Değerli Meslektaşlarımız,
Blumgart ve arkadaşları ilk kez Radyum C ile, kalp yetmezliği olan bir hastada dolaşım zamanını ölçtüklerinde yıl 1927 idi. Nükleer Kardiyak Görüntüleme, başlangıç tarihi olarak kabul edilebilecek bu uygulamadan sonra teknolojideki gelişmelere paralel olarak, sadece kanaat belirten bir teknik olmaktan çıkarak fizyolojik ve patofizyolojik kardiyopulmoner süreçleri değerlendirmede daha kesin, sayısal veriler sağlayabilen nesnel bir modalite haline dönüştü. Rektilineer tarayıcılarla yapılan ilk kardiyak görüntülemeler, 1957’de Anger’in gamma kamerayı icadından sonra daha ivmeli bir gelişme içine girerek yerini, 1970’lerde geliştirilen tek-foton emisyon bilgisayarlı tomografi (SPECT) cihazlarına bıraktı. Günümüzde, daha düşük radyonüklid dozlarıyla, daha hızlı çekim yapabilen ve yüksek rezolüsyonda görüntü sağlayan SPECT; atenüasyon düzeltmesiyle artefaktların giderilmesini sağlayan hybrid SPECT-BT; PET ve PET/BT, cihaz teknolojisindeki bu gelişimin son halkaları görünümündedir.

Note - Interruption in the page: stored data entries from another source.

-- ==== Sys2Proof/Laws/State.lean ====
section
/-! SUPPORT. One lemma per field per update of State: what each named update writes and what it leaves. -/

namespace Sys2Proof.Machine.State

variable (s : State)

@[simp] theorem driveCs_step (l : Bool) : (s.driveCs l).step = s.step := rfl
@[simp] theorem driveCs_busy (l : Bool) : (s.driveCs l).busy = s.busy := rfl
@[simp] theorem driveCs_stage (l : Bool) : (s.driveCs l).stage = s.stage := rfl
@[simp] theorem driveCs_cs (l : Bool) : (s.driveCs l).cs = l := rfl
@[simp] theorem driveCs_sk (l : Bool) : (s.driveCs l).sk = s.sk := rfl
@[simp] theorem driveCs_di (l : Bool) : (s.driveCs l).di = s.di := rfl
@[simp] theorem driveCs_opr (l : Bool) : (s.driveCs l).opr = s.opr := rfl
@[simp] theorem driveCs_addr (l : Bool) : (s.driveCs l).addr = s.addr := rfl
@[simp] theorem driveCs_wdata (l : Bool) : (s.driveCs l).wdata = s.wdata := rfl
@[simp] theorem driveCs_rdata (l : Bool) : (s.driveCs l).rdata = s.rdata := rfl
@[simp] theorem driveCs_ok (l : Bool) : (s.driveCs l).ok = s.ok := rfl
@[simp] theorem driveCs_rdy (l : Bool) : (s.driveCs l).rdy = s.rdy := rfl
@[simp] theorem driveCs_txsr (l : Bool) : (s.driveCs l).txsr = s.txsr := rfl
@[simp] theorem driveCs_txcnt (l : Bool) : (s.driveCs l).txcnt = s.txcnt := rfl
@[simp] theorem driveCs_rxacc (l : Bool) : (s.driveCs l).rxacc = s.rxacc := rfl
@[simp] theorem driveCs_rxcnt (l : Bool) : (s.driveCs l).rxcnt = s.rxcnt := rfl
@[simp] theorem driveCs_pollcnt (l : Bool) : (s.driveCs l).pollcnt = s.pollcnt := rfl
@[simp] theorem driveCs_dlycnt (l : Bool) : (s.driveCs l).dlycnt = s.dlycnt := rfl
@[simp] theorem driveCs_rspValid (l : Bool) : (s.driveCs l).rspValid = s.rspValid := rfl
@[simp] theorem driveCs_params (l : Bool) : (s.driveCs l).params = s.params := rfl
@[simp] theorem driveCs_hostQueue (l : Bool) : (s.driveCs l).hostQueue = s.hostQueue := rfl
@[simp] theorem driveCs_doAnswers (l : Bool) : (s.driveCs l).doAnswers = s.doAnswers := rfl
@[simp] theorem driveCs_smpCount (l : Bool) : (s.driveCs l).smpCount = s.smpCount := rfl
@[simp] theorem driveCs_trace (l : Bool) : (s.driveCs l).trace = s.trace ++ [.cs l] := rfl

@[simp] theorem driveSk_step (l : Bool) : (s.driveSk l).step = s.step := rfl
@[simp] theorem driveSk_busy (l : Bool) : (s.driveSk l).busy = s.busy := rfl
@[simp] theorem driveSk_stage (l : Bool) : (s.driveSk l).stage = s.stage := rfl
@[simp] theorem driveSk_cs (l : Bool) : (s.driveSk l).cs = s.cs := rfl
@[simp] theorem driveSk_sk (l : Bool) : (s.driveSk l).sk = l := rfl
@[simp] theorem driveSk_di (l : Bool) : (s.driveSk l).di = s.di := rfl
@[simp] theorem driveSk_opr (l : Bool) : (s.driveSk l).opr = s.opr := rfl
@[simp] theorem driveSk_addr (l : Bool) : (s.driveSk l).addr = s.addr := rfl
@[simp] theorem driveSk_wdata (l : Bool) : (s.driveSk l).wdata = s.wdata := rfl
@[simp] theorem driveSk_rdata (l : Bool) : (s.driveSk l).rdata = s.rdata := rfl
@[simp] theorem driveSk_ok (l : Bool) : (s.driveSk l).ok = s.ok := rfl
@[simp] theorem driveSk_rdy (l : Bool) : (s.driveSk l).rdy = s.rdy := rfl
@[simp] theorem driveSk_txsr (l : Bool) : (s.driveSk l).txsr = s.txsr := rfl
@[simp] theorem driveSk_txcnt (l : Bool) : (s.driveSk l).txcnt = s.txcnt := rfl
@[simp] theorem driveSk_rxacc (l : Bool) : (s.driveSk l).rxacc = s.rxacc := rfl
@[simp] theorem driveSk_rxcnt (l : Bool) : (s.driveSk l).rxcnt = s.rxcnt := rfl
@[simp] theorem driveSk_pollcnt (l : Bool) : (s.driveSk l).pollcnt = s.pollcnt := rfl
@[simp] theorem driveSk_dlycnt (l : Bool) : (s.driveSk l).dlycnt = s.dlycnt := rfl
@[simp] theorem driveSk_rspValid (l : Bool) : (s.driveSk l).rspValid = s.rspValid := rfl
@[simp] theorem driveSk_params (l : Bool) : (s.driveSk l).params = s.params := rfl
@[simp] theorem driveSk_hostQueue (l : Bool) : (s.driveSk l).hostQueue = s.hostQueue := rfl
@[simp] theorem driveSk_doAnswers (l : Bool) : (s.driveSk l).doAnswers = s.doAnswers := rfl
@[simp] theorem driveSk_smpCount (l : Bool) : (s.driveSk l).smpCount = s.smpCount := rfl
@[simp] theorem driveSk_trace (l : Bool) : (s.driveSk l).trace = s.trace ++ [.sk l] := rfl

@[simp] theorem driveDi_step (l : Bool) : (s.driveDi l).step = s.step := rfl
@[simp] theorem driveDi_busy (l : Bool) : (s.driveDi l).busy = s.busy := rfl
@[simp] theorem driveDi_stage (l : Bool) : (s.driveDi l).stage = s.stage := rfl
@[simp] theorem driveDi_cs (l : Bool) : (s.driveDi l).cs = s.cs := rfl
@[simp] theorem driveDi_sk (l : Bool) : (s.driveDi l).sk = s.sk := rfl
@[simp] theorem driveDi_di (l : Bool) : (s.driveDi l).di = l := rfl
@[simp] theorem driveDi_opr (l : Bool) : (s.driveDi l).opr = s.opr := rfl
@[simp] theorem driveDi_addr (l : Bool) : (s.driveDi l).addr = s.addr := rfl
@[simp] theorem driveDi_wdata (l : Bool) : (s.driveDi l).wdata = s.wdata := rfl
@[simp] theorem driveDi_rdata (l : Bool) : (s.driveDi l).rdata = s.rdata := rfl
@[simp] theorem driveDi_ok (l : Bool) : (s.driveDi l).ok = s.ok := rfl
@[simp] theorem driveDi_rdy (l : Bool) : (s.driveDi l).rdy = s.rdy := rfl
@[simp] theorem driveDi_txsr (l : Bool) : (s.driveDi l).txsr = s.txsr := rfl
@[simp] theorem driveDi_txcnt (l : Bool) : (s.driveDi l).txcnt = s.txcnt := rfl
@[simp] theorem driveDi_rxacc (l : Bool) : (s.driveDi l).rxacc = s.rxacc := rfl
@[simp] theorem driveDi_rxcnt (l : Bool) : (s.driveDi l).rxcnt = s.rxcnt := rfl
@[simp] theorem driveDi_pollcnt (l : Bool) : (s.driveDi l).pollcnt = s.pollcnt := rfl
@[simp] theorem driveDi_dlycnt (l : Bool) : (s.driveDi l).dlycnt = s.dlycnt := rfl
@[simp] theorem driveDi_rspValid (l : Bool) : (s.driveDi l).rspValid = s.rspValid := rfl
@[simp] theorem driveDi_params (l : Bool) : (s.driveDi l).params = s.params := rfl
@[simp] theorem driveDi_hostQueue (l : Bool) : (s.driveDi l).hostQueue = s.hostQueue := rfl
@[simp] theorem driveDi_doAnswers (l : Bool) : (s.driveDi l).doAnswers = s.doAnswers := rfl
@[simp] theorem driveDi_smpCount (l : Bool) : (s.driveDi l).smpCount = s.smpCount := rfl
@[simp] theorem driveDi_trace (l : Bool) : (s.driveDi l).trace = s.trace ++ [.di l] := rfl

Nükleer Kardiyolojide bu değişimler olmaktayken, 2000’li yıllardan bu yana Nükleer Tıbbın başka bir alanında gerçekleşen gelişmeler daha çok etki yarattı; Onkolojik PET görüntüleme ile birlikte onkolojide bireyselleştirilmiş tedavi ve teranostik yaklaşımlar. Akademik ilgimiz daha çok PET/BT ile onkolojik çalışmalar ve Peptid Reseptör Görüntüleme ve Tedavilerine yöneldiğinden, konvansiyonel Nükleer Tıbbın en önemli bileşenlerinden olan Nükleer Kardiyak Görüntüleme ile ilgili uygulamaların standardizasyonu ve yeniliklerin adapte edilmesi ihtiyacı da kendini hissettirmekteydi. Biraz da bu amaçla Nükleer Tıp Seminerleri Dergisinin 2018 yılı 2. sayısını Nükleer Kardiyolojiye ayırmayı uygun gördük.
Kocaeli Tıp Fakültesi, Nükleer Tıp Anabilim Dalı Başkanı Prof. Dr. Hakan Demir’in konuk editörlüğünü ve yazarlığını yaptığı bu sayıda, konusunda uzman değerli hocalarımız tarafından, kardiyolojik Nükleer Tıpta en yaygın olarak uygulanan KAH tanı, takip ve tedavi planlamasında myokard perfüzyon ajanlarıyla görüntülemenin yanı sıra; myokard canlılık araştırması, kalp yetmezliği ve aritmiler, ateroskleroz, infektif endokardit, kardiak sarkoidoz ve amiloidozda moleküler görüntüleme ve Nükleer Tıp uygulamalarından sözedildi.
Nükleer kardiyolojide yenilikler başlıklı derlemede, cihaz, yazılım ve radyofarmasötiklerdeki gelişmeler ve gelecekten beklentiler irdelendi. Ayrıca kardiyologların nükleer tıptan beklentilerini içeren yazıda, biz nükleer tıp uzmanlarının tetkik sonuçlarını yorumlarken kardiyologların neler beklediğini bilerek ve raporları buna göre düzenlememizi sağlayacak önemli bilgiler verildi.
Bu bilgilerin ışığında, çekim süre ve kalitesinde iyileşme sağlayan yeni SPECT cihazlarından, F-18 işaretli PET radyofarmasötiklerinin perfüzyon görüntülemede kullanıma girmesine kadar pek çok heyecan verici gelişme ile Nükleer Kardiyolojinin önü daha da açılacak gibi görünüyor.
Sayının oluşmasında emeği geçen, başta Hakan Demir hocamız olmak üzere tüm yazarlarımıza teşekkür ediyoruz.
Bu sayının ilgiyle okunacağını ve beğenileceğini umuyoruz.